■ WHAT YOU ARE ASKED TO DO
Within the records below is a range that opens at the line with "dtc : Nat := 0" and closes at the line with "lost : Bool := false". Return that range word for word, both ends included, and only that range.

#### PROVIDED MATERIAL

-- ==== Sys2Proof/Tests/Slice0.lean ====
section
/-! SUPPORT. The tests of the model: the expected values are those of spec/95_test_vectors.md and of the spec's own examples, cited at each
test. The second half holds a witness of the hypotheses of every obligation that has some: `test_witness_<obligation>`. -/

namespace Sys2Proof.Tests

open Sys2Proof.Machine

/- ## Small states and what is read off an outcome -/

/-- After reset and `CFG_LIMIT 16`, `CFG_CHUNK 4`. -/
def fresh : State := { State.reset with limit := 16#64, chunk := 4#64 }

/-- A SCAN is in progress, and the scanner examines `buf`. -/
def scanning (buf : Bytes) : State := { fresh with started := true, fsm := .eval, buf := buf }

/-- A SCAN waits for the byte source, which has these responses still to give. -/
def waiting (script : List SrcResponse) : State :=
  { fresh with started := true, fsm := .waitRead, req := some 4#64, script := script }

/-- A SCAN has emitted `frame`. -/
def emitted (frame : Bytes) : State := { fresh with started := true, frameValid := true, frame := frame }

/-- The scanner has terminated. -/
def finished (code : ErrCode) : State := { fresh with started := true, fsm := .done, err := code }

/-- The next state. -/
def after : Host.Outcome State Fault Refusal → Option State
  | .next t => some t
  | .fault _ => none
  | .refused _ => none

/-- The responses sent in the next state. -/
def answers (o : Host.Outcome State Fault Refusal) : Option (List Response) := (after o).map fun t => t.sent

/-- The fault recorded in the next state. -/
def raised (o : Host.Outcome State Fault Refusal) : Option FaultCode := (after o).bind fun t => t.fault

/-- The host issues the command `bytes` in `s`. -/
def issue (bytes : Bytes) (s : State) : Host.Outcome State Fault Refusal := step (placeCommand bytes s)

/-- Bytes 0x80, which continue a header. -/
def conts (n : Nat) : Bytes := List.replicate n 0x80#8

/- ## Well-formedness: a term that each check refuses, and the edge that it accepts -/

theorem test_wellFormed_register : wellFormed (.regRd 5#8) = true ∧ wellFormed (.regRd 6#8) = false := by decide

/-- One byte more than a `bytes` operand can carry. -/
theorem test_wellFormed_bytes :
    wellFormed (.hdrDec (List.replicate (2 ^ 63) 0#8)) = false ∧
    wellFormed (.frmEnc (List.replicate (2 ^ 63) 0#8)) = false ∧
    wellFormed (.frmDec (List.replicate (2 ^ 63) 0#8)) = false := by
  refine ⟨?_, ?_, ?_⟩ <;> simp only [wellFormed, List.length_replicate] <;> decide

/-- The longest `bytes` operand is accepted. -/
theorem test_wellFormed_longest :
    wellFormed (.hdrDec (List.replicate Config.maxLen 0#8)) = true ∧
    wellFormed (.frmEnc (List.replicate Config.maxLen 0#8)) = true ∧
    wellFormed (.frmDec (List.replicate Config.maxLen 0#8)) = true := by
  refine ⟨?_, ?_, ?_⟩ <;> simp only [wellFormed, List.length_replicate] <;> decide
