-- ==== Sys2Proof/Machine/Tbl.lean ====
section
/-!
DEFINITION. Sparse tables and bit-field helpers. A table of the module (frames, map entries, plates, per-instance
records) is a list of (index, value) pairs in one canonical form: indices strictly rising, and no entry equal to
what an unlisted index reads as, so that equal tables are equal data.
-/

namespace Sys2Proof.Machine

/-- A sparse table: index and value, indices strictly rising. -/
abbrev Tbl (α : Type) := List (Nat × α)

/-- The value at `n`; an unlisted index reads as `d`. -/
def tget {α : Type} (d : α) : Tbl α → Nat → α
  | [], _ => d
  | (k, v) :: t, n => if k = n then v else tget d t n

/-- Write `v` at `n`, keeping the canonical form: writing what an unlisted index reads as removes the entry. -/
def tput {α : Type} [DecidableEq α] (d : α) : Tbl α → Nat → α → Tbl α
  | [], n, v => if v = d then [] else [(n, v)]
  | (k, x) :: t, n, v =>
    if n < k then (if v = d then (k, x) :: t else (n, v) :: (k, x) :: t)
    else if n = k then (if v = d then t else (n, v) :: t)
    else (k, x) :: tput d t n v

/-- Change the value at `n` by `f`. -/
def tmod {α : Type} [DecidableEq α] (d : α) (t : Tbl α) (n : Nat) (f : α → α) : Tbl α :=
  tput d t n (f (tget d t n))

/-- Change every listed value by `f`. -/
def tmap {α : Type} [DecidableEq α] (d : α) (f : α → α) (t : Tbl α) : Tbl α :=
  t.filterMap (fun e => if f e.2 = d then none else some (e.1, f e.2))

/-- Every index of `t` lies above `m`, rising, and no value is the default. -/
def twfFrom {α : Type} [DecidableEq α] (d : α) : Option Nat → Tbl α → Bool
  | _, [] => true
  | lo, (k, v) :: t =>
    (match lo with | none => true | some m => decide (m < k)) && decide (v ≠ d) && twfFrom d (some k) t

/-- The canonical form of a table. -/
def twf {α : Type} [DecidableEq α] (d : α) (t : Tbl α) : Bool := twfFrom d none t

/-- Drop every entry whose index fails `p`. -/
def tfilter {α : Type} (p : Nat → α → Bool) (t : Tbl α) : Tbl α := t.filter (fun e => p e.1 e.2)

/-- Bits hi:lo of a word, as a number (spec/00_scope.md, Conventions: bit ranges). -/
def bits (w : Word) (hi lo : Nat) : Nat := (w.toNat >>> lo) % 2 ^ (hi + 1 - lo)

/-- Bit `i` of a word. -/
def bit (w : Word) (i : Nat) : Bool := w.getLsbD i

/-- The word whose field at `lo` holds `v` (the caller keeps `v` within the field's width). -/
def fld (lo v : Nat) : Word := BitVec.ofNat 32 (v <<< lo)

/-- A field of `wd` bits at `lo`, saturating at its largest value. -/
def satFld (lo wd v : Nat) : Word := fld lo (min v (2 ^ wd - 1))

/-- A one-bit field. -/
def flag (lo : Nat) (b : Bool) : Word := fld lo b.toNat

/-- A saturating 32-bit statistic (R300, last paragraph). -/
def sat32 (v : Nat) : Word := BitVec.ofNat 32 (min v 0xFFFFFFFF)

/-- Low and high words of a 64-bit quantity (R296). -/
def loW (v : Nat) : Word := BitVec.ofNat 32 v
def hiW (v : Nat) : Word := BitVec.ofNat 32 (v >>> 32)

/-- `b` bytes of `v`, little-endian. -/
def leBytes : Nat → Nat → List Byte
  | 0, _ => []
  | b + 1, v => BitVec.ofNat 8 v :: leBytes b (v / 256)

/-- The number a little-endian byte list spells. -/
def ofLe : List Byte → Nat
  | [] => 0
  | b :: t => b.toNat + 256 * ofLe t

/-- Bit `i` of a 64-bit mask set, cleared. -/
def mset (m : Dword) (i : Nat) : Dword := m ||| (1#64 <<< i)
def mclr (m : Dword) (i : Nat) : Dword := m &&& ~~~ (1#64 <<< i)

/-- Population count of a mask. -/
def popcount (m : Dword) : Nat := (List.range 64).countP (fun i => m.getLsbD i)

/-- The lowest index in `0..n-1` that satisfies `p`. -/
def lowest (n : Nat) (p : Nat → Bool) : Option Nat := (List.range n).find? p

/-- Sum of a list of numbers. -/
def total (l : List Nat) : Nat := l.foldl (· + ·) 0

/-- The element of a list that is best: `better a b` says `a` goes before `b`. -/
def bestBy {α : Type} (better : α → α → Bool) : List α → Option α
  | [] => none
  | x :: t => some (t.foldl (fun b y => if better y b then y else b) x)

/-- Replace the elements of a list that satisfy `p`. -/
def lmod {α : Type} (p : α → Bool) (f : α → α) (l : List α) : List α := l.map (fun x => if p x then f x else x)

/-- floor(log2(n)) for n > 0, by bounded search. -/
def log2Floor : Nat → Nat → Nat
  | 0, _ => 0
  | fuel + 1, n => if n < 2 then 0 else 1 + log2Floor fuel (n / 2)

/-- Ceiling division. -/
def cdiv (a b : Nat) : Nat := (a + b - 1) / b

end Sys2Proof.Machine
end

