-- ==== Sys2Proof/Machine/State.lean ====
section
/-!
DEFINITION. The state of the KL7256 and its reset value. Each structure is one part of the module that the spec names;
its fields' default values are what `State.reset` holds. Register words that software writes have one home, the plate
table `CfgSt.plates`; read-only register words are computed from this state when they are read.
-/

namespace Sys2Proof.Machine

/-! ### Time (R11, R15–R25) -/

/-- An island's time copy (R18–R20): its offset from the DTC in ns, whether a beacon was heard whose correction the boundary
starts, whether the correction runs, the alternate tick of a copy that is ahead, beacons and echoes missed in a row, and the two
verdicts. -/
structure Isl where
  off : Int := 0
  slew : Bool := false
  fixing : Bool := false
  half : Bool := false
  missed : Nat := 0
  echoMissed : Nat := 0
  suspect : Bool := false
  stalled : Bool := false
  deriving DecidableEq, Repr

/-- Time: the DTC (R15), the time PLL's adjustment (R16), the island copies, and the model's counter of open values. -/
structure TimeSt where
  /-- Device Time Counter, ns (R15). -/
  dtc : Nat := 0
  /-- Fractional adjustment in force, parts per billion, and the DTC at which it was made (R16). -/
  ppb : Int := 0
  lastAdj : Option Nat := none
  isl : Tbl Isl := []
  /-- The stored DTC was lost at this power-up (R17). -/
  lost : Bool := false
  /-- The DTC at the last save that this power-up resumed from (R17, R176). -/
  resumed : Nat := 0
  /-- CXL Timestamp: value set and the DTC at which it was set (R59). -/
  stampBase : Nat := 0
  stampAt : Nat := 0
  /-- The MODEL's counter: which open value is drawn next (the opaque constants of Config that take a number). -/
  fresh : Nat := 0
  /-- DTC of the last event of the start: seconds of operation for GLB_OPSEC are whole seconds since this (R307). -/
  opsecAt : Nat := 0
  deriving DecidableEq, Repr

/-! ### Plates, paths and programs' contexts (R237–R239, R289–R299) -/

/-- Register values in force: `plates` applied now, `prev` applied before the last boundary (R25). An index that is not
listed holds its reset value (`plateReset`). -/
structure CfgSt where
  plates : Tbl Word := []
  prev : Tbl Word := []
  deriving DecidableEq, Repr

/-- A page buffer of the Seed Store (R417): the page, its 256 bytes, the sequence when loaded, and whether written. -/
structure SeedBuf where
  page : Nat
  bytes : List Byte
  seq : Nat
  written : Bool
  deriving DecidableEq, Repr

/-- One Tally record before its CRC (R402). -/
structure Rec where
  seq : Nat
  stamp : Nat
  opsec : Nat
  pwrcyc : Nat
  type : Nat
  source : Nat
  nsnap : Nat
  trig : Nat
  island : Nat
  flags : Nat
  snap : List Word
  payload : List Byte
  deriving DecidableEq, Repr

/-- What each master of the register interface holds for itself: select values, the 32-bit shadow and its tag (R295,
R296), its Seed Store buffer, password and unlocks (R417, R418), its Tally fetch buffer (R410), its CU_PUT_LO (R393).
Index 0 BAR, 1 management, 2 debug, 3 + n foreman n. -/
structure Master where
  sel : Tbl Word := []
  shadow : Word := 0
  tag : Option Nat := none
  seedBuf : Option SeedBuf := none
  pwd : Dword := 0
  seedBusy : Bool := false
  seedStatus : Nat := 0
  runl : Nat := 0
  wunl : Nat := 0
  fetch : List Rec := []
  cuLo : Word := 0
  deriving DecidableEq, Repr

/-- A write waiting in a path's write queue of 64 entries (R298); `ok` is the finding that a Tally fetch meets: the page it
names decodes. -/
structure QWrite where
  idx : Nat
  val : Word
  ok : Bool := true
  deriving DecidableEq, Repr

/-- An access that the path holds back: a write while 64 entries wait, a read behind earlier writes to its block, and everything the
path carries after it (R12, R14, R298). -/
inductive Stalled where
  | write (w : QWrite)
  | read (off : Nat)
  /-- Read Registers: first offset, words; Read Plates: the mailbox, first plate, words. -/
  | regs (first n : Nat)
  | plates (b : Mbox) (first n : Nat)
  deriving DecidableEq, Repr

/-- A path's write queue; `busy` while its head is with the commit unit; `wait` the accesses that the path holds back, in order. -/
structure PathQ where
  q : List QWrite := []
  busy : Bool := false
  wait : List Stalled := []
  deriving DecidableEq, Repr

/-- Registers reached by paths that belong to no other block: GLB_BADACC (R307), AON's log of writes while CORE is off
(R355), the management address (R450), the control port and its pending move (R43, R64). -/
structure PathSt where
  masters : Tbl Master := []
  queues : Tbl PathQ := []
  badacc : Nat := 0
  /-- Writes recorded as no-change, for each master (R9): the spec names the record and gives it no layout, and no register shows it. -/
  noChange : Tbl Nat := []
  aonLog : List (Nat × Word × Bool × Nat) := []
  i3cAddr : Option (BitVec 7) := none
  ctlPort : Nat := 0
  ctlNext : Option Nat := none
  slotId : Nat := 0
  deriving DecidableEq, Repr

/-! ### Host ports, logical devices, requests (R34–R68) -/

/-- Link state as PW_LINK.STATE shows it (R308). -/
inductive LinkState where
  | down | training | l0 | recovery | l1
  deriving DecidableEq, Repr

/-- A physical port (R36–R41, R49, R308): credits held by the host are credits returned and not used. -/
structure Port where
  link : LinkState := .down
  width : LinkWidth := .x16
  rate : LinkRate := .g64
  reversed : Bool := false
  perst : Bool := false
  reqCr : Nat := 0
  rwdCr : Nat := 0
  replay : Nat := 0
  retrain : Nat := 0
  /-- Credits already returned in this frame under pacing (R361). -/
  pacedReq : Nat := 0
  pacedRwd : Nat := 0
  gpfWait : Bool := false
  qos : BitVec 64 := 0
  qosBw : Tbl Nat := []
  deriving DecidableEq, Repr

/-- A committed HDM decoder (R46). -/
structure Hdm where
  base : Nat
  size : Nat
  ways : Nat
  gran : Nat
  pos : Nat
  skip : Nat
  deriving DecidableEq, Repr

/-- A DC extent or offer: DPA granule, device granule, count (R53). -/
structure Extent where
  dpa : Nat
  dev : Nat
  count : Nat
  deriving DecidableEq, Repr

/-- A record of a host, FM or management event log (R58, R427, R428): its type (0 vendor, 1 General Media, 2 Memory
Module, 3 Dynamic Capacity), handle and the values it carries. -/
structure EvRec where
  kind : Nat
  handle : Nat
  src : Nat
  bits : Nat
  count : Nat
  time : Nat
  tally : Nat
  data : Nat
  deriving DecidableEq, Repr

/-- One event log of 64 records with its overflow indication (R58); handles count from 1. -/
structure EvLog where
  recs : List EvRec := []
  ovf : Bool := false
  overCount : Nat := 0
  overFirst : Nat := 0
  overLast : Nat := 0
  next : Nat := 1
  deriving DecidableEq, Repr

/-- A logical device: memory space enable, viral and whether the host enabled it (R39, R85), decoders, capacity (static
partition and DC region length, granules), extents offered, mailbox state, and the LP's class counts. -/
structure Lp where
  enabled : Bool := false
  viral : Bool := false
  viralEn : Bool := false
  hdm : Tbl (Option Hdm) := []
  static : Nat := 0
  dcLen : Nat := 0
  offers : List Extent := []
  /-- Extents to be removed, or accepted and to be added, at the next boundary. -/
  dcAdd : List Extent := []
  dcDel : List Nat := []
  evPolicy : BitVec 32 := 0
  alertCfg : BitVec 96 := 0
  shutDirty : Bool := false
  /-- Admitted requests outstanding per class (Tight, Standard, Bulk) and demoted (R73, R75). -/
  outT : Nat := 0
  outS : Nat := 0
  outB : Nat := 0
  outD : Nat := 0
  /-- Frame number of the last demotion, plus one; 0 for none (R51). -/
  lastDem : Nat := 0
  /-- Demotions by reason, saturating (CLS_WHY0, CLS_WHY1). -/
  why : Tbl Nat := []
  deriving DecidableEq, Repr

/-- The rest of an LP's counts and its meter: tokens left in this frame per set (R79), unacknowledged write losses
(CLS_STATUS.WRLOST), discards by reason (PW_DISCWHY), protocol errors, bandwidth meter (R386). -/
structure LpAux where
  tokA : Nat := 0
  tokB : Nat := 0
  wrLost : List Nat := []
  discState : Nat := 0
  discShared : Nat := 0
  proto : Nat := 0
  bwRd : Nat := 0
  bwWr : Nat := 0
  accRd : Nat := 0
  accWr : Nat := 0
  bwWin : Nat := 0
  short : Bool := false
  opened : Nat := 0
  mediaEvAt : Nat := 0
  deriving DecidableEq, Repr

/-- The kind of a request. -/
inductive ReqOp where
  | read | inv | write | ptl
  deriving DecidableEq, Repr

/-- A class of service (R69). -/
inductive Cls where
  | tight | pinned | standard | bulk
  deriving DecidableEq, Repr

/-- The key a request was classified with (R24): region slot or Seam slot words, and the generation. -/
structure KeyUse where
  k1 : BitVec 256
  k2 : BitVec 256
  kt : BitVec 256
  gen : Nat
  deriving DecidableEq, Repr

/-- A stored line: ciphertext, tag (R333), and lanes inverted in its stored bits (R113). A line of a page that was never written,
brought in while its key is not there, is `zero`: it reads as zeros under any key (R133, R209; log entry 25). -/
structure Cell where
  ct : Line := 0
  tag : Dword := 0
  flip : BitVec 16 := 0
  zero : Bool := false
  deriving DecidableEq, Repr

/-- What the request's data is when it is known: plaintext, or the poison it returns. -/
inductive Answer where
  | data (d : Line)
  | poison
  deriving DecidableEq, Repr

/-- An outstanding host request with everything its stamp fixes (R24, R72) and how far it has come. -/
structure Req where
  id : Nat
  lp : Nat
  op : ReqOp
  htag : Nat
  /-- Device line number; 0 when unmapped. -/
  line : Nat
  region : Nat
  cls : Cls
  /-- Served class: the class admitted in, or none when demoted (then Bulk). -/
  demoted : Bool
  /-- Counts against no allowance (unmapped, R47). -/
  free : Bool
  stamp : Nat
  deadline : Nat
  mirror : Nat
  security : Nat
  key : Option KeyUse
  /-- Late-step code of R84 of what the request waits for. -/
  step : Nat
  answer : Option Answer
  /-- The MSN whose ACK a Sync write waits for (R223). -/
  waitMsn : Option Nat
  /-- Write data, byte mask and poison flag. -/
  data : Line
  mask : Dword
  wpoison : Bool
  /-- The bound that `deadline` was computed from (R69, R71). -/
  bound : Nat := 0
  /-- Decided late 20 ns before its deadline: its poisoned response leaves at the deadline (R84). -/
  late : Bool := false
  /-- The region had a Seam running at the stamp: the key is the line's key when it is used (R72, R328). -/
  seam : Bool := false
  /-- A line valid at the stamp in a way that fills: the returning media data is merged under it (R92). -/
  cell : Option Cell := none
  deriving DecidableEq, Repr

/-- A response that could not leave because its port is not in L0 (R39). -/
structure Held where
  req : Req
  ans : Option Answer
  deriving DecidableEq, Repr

########

■ EXERCISE ANSWER
  dtc : Nat := 0
  /-- Fractional adjustment in force, parts per billion, and the DTC at which it was made (R16). -/
  ppb : Int := 0
  lastAdj : Option Nat := none
  isl : Tbl Isl := []
  /-- The stored DTC was lost at this power-up (R17). -/
  lost : Bool := false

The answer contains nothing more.